RECORDS FOR THE TASK -
***
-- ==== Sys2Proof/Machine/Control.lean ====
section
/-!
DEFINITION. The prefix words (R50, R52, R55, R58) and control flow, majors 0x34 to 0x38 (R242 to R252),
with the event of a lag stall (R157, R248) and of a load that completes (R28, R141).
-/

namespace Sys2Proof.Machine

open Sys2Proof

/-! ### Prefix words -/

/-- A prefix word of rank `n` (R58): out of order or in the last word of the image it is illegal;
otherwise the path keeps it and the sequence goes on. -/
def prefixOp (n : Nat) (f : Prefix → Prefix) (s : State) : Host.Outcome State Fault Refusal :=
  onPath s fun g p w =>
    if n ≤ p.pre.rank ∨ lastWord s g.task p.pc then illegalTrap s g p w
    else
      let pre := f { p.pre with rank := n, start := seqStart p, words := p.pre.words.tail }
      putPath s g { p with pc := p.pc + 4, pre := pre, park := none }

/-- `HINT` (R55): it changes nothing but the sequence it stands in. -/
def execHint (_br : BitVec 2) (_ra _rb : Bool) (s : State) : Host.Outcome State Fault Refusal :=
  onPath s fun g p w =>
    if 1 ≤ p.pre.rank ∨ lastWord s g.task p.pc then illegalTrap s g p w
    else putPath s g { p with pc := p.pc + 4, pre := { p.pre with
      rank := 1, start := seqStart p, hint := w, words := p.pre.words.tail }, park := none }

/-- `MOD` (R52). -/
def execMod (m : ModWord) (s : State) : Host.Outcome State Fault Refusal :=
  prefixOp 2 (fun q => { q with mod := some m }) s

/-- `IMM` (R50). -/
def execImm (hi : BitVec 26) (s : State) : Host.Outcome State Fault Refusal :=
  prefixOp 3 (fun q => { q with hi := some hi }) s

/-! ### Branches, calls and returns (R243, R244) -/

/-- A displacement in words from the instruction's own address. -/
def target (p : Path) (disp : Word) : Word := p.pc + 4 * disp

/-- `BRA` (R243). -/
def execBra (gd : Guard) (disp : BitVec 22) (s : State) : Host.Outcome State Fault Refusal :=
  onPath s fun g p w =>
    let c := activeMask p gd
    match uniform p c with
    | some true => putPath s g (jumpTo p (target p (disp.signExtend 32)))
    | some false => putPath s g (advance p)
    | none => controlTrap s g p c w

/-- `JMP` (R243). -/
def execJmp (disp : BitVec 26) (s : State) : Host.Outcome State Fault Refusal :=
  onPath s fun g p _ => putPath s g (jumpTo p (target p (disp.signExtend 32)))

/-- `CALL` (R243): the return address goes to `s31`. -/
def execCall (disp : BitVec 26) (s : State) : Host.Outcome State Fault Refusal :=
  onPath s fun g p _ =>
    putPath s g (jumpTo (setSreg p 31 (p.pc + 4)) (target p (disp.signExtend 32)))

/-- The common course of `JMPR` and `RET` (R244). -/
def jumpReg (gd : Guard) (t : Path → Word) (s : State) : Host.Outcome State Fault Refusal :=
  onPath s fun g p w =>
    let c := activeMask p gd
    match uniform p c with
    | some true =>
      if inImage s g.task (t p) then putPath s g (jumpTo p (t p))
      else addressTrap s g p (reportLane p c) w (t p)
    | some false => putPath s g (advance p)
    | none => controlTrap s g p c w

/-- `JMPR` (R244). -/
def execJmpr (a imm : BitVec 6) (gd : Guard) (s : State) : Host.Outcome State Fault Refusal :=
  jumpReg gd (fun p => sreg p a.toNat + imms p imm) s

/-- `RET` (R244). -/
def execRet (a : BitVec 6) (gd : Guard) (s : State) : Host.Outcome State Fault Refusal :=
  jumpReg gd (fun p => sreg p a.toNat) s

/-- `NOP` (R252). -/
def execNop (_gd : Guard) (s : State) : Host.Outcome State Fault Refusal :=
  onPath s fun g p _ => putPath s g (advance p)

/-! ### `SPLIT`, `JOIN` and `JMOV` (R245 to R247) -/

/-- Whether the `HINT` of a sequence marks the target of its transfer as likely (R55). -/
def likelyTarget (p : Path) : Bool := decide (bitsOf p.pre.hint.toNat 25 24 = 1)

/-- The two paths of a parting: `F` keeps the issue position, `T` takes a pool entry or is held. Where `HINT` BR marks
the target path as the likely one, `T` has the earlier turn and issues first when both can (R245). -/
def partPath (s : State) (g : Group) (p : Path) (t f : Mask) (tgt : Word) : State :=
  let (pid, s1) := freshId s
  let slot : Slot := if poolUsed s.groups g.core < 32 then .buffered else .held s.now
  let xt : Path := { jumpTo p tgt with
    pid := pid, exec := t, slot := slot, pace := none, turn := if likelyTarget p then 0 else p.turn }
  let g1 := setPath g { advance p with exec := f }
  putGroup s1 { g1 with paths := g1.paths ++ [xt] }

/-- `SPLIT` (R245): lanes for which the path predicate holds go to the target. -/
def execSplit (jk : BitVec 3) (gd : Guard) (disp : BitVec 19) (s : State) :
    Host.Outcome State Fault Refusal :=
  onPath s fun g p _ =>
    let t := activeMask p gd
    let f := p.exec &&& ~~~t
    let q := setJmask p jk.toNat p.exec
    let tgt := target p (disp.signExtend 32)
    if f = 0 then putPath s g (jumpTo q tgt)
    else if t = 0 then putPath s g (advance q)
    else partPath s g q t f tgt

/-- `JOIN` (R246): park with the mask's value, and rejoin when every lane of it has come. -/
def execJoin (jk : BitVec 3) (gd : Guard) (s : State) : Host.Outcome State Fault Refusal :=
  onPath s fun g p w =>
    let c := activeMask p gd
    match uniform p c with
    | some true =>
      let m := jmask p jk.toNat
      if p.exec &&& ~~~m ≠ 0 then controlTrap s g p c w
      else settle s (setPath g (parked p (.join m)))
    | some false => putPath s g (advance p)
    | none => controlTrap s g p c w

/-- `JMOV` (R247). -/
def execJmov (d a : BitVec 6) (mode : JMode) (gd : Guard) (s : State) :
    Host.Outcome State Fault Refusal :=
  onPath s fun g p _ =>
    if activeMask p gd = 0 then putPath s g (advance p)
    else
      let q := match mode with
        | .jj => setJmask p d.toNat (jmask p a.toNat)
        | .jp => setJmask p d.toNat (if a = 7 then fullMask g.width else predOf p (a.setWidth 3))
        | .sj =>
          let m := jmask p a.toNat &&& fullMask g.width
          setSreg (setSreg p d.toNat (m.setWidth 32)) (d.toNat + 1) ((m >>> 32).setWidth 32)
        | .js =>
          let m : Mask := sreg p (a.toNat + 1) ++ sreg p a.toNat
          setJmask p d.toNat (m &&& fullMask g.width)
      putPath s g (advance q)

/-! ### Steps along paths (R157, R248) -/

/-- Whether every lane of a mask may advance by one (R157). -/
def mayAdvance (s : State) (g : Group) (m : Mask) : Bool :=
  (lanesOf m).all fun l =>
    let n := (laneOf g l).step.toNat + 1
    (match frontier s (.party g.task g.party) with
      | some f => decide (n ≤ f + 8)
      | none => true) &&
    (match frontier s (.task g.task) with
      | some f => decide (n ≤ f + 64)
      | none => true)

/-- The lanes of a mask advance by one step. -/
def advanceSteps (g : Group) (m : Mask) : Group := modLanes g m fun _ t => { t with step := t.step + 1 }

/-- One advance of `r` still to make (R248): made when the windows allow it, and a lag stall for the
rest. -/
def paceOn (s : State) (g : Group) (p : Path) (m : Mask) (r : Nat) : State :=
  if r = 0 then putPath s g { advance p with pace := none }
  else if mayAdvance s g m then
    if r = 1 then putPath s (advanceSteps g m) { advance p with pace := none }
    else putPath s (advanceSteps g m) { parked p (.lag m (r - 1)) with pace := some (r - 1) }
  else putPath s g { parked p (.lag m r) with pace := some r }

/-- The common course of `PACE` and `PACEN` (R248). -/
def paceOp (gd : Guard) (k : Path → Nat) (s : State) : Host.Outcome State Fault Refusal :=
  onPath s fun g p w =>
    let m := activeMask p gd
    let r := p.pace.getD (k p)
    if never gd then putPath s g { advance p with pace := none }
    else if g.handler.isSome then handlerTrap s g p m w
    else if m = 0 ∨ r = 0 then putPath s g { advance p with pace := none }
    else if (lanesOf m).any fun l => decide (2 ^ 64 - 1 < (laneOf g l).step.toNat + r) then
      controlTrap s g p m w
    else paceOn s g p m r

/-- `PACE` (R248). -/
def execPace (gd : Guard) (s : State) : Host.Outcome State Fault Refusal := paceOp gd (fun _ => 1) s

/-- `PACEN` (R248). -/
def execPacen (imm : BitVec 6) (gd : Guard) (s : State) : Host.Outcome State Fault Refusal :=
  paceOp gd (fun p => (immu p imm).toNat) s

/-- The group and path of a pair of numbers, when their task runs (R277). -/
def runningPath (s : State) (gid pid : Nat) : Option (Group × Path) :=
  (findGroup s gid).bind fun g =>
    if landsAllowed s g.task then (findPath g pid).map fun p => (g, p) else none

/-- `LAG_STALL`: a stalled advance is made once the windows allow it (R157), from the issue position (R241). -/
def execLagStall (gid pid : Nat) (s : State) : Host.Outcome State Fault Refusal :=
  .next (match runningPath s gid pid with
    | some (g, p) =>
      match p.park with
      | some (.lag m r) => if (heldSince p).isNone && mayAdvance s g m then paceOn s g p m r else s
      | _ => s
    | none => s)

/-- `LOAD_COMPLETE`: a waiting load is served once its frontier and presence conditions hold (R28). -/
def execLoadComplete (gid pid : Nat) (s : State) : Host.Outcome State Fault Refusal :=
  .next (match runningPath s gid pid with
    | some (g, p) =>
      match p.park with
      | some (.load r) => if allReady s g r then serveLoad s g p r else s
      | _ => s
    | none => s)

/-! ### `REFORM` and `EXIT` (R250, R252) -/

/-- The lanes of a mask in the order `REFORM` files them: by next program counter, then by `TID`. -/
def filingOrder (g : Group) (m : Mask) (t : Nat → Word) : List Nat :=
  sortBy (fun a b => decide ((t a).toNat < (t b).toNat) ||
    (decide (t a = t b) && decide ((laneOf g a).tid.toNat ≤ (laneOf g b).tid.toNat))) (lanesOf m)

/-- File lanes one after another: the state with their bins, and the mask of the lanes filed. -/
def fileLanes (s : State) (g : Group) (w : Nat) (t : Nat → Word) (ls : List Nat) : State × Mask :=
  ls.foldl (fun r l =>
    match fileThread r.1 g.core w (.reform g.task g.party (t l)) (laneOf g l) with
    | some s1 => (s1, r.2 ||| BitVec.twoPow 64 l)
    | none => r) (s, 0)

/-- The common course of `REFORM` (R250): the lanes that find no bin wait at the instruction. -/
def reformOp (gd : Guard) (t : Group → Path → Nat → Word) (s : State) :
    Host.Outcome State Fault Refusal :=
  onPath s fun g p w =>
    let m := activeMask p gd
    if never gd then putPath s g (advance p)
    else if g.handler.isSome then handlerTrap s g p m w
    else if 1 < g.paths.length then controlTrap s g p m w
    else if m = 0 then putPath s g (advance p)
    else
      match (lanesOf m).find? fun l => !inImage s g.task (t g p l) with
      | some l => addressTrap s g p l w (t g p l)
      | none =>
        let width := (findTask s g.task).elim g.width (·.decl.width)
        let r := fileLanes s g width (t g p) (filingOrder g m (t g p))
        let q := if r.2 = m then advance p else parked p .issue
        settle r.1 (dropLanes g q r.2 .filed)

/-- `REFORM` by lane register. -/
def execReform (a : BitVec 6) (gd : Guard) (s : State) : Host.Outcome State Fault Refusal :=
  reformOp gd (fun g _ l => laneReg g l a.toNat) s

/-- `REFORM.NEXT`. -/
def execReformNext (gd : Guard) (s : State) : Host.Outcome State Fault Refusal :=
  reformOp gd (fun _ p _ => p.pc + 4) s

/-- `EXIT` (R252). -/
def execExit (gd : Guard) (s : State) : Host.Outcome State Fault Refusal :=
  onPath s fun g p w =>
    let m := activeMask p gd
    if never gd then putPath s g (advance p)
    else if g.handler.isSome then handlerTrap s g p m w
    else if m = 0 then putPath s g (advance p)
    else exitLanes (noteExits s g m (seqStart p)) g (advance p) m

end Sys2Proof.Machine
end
***
ABOUT THIS EXERCISE - In the records above, locate the lines holding the word "filed". Copy each of them.

RESPONSE AREA -
/-- File lanes one after another: the state with their bins, and the mask of the lanes filed. -/
        settle r.1 (dropLanes g q r.2 .filed)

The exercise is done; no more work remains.